# [The data]

+===+

-- ==== Sys2Proof/Machine/Queues.lean ====
section
/-! DEFINITION. The queue commands (R216 to R226, R242, R552, R553): pairs, doorbells, fetch, delivery, power states of a
function, host-held buffers, IDENTIFY. -/

namespace Sys2Proof.Machine

/-- Pairs a function holds, the admin pair included (R216). -/
def pairsOf (s : State) (fn : Nat) : Nat := (s.qps.filter (fun p => p.1 / 256 == fn)).length
/-- I/O pairs in use over the device (R216). -/
def ioPairs (s : State) : Nat := (s.qps.filter (fun p => p.1 % 256 != 0)).length
/-- Slots a function holds (R220). -/
def slotsOf (s : State) (fn : Nat) : Nat := (s.slots.filter (fun p => p.2.fn == fn)).length

/-- Field check of CREATE_QP and SET_CQ_MODERATION's shared fields (R224). -/
def modFieldsOk (c : Slot) : Bool := decide (1 ≤ c.arg 32 0 14) && decide (c.arg 32 0 14 ≤ 10000)

/-- The delivery settings of a command (R224). -/
def withModeration (c : Slot) (q : QPair) : QPair :=
  { q with
    vector := c.arg 24 16 5, ien := decide (c.arg 24 21 1 = 1), policyDrop := decide (c.arg 24 23 1 = 1)
    urgentBypass := decide (c.arg 24 24 1 = 1), aggCount := c.arg 28 0 8, aggTime := c.arg 28 8 10
    svcBound := c.arg 32 0 14 }

/-- Field check of CREATE_QP (R217, R224, R553). -/
def createQpOk (c : Slot) (_ : State) : Bool :=
  decide (c.arg 24 0 8 ≠ 0) && decide (4 ≤ c.arg 24 8 4) && decide (c.arg 24 8 4 ≤ 12) && decide (4 ≤ c.arg 24 12 4) &&
    decide (c.arg 24 12 4 ≤ 14) && modFieldsOk c && decide (c.ptr0 % 4096 = 0) && decide (c.ptr1 % 4096 = 0)

/-- CREATE_QP (R216, R217, R224, R553). -/
def execCreateQp (slot : Nat) (s : State) : Host.Outcome State Fault Refusal :=
  .next (runCmd slot 0x01 createQpOk (fun c s =>
    let k := qkey c.fn (c.arg 24 0 8)
    if (tfind s.qps k).isSome then finish slot stBadState s
    else if (c.fn ≠ 0 ∧ pairsOf s c.fn ≥ (func s c.fn).pairLimit) ∨ ioPairs s ≥ 960 then finish slot stNoQueue s
    else
      let q : QPair := withModeration c {
        sqBase := c.ptr0, sqLog := c.arg 24 8 4, cqBase := c.ptr1, cqLog := c.arg 24 12 4
        urgentClass := decide (c.arg 24 22 1 = 1) }
      finish slot stOk { s with qps := tput s.qps k q }) s)

/-- DELETE_QP (R553). -/
def execDeleteQp (slot : Nat) (s : State) : Host.Outcome State Fault Refusal :=
  .next (runCmd slot 0x02 (fun c _ => decide (c.arg 24 0 8 ≠ 0)) (fun c s =>
    let k := qkey c.fn (c.arg 24 0 8)
    match tfind s.qps k with
    | none => finish slot stBadState s
    | some q =>
      if q.deleting.isSome then finish slot stBadState s else
      let s1 := qpMod k (fun q => { q with deleting := some slot, staged := [], held := [], st := .direct }) (hold slot s)
      let late := (s1.deferred.filter (fun p => p.1 == k)).map (·.2)
      let s2 := cqRelease (forAll (q.staged ++ q.held ++ late) (fun e s => cqDrop (qkey c.fn 0) e s)
        { s1 with deferred := s1.deferred.filter (fun p => p.1 != k) })
      let s3 := { s2 with sess := s2.sess.map (fun p =>
        if p.2.owner = c.fn ∧ p.2.notifyQid = c.arg 24 0 8 ∧ p.2.st ≠ .free then (p.1, { p.2 with notifyQid := 0 }) else p) }
      settleDeletes s3) s)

+===+

# [About this task]
Word for word, restate each of the records above.

# [Response to the exercise]
-- ==== Sys2Proof/Machine/Queues.lean ====
section
/-! DEFINITION. The queue commands (R216 to R226, R242, R552, R553): pairs, doorbells, fetch, delivery, power states of a
function, host-held buffers, IDENTIFY. -/

namespace Sys2Proof.Machine

/-- Pairs a function holds, the admin pair included (R216). -/
def pairsOf (s : State) (fn : Nat) : Nat := (s.qps.filter (fun p => p.1 / 256 == fn)).length
/-- I/O pairs in use over the device (R216). -/
def ioPairs (s : State) : Nat := (s.qps.filter (fun p => p.1 % 256 != 0)).length
/-- Slots a function holds (R220). -/
def slotsOf (s : State) (fn : Nat) : Nat := (s.slots.filter (fun p => p.2.fn == fn)).length

/-- Field check of CREATE_QP and SET_CQ_MODERATION's shared fields (R224). -/
def modFieldsOk (c : Slot) : Bool := decide (1 ≤ c.arg 32 0 14) && decide (c.arg 32 0 14 ≤ 10000)

/-- The delivery settings of a command (R224). -/
def withModeration (c : Slot) (q : QPair) : QPair :=
  { q with
    vector := c.arg 24 16 5, ien := decide (c.arg 24 21 1 = 1), policyDrop := decide (c.arg 24 23 1 = 1)
    urgentBypass := decide (c.arg 24 24 1 = 1), aggCount := c.arg 28 0 8, aggTime := c.arg 28 8 10
    svcBound := c.arg 32 0 14 }

/-- Field check of CREATE_QP (R217, R224, R553). -/
def createQpOk (c : Slot) (_ : State) : Bool :=
  decide (c.arg 24 0 8 ≠ 0) && decide (4 ≤ c.arg 24 8 4) && decide (c.arg 24 8 4 ≤ 12) && decide (4 ≤ c.arg 24 12 4) &&
    decide (c.arg 24 12 4 ≤ 14) && modFieldsOk c && decide (c.ptr0 % 4096 = 0) && decide (c.ptr1 % 4096 = 0)

/-- CREATE_QP (R216, R217, R224, R553). -/
def execCreateQp (slot : Nat) (s : State) : Host.Outcome State Fault Refusal :=
  .next (runCmd slot 0x01 createQpOk (fun c s =>
    let k := qkey c.fn (c.arg 24 0 8)
    if (tfind s.qps k).isSome then finish slot stBadState s
    else if (c.fn ≠ 0 ∧ pairsOf s c.fn ≥ (func s c.fn).pairLimit) ∨ ioPairs s ≥ 960 then finish slot stNoQueue s
    else
      let q : QPair := withModeration c {
        sqBase := c.ptr0, sqLog := c.arg 24 8 4, cqBase := c.ptr1, cqLog := c.arg 24 12 4
        urgentClass := decide (c.arg 24 22 1 = 1) }
      finish slot stOk { s with qps := tput s.qps k q }) s)

/-- DELETE_QP (R553). -/
def execDeleteQp (slot : Nat) (s : State) : Host.Outcome State Fault Refusal :=
  .next (runCmd slot 0x02 (fun c _ => decide (c.arg 24 0 8 ≠ 0)) (fun c s =>
    let k := qkey c.fn (c.arg 24 0 8)
    match tfind s.qps k with
    | none => finish slot stBadState s
    | some q =>
      if q.deleting.isSome then finish slot stBadState s else
      let s1 := qpMod k (fun q => { q with deleting := some slot, staged := [], held := [], st := .direct }) (hold slot s)
      let late := (s1.deferred.filter (fun p => p.1 == k)).map (·.2)
      let s2 := cqRelease (forAll (q.staged ++ q.held ++ late) (fun e s => cqDrop (qkey c.fn 0) e s)
        { s1 with deferred := s1.deferred.filter (fun p => p.1 != k) })
      let s3 := { s2 with sess := s2.sess.map (fun p =>
        if p.2.owner = c.fn ∧ p.2.notifyQid = c.arg 24 0 8 ∧ p.2.st ≠ .free then (p.1, { p.2 with notifyQid := 0 }) else p) }
      settleDeletes s3) s)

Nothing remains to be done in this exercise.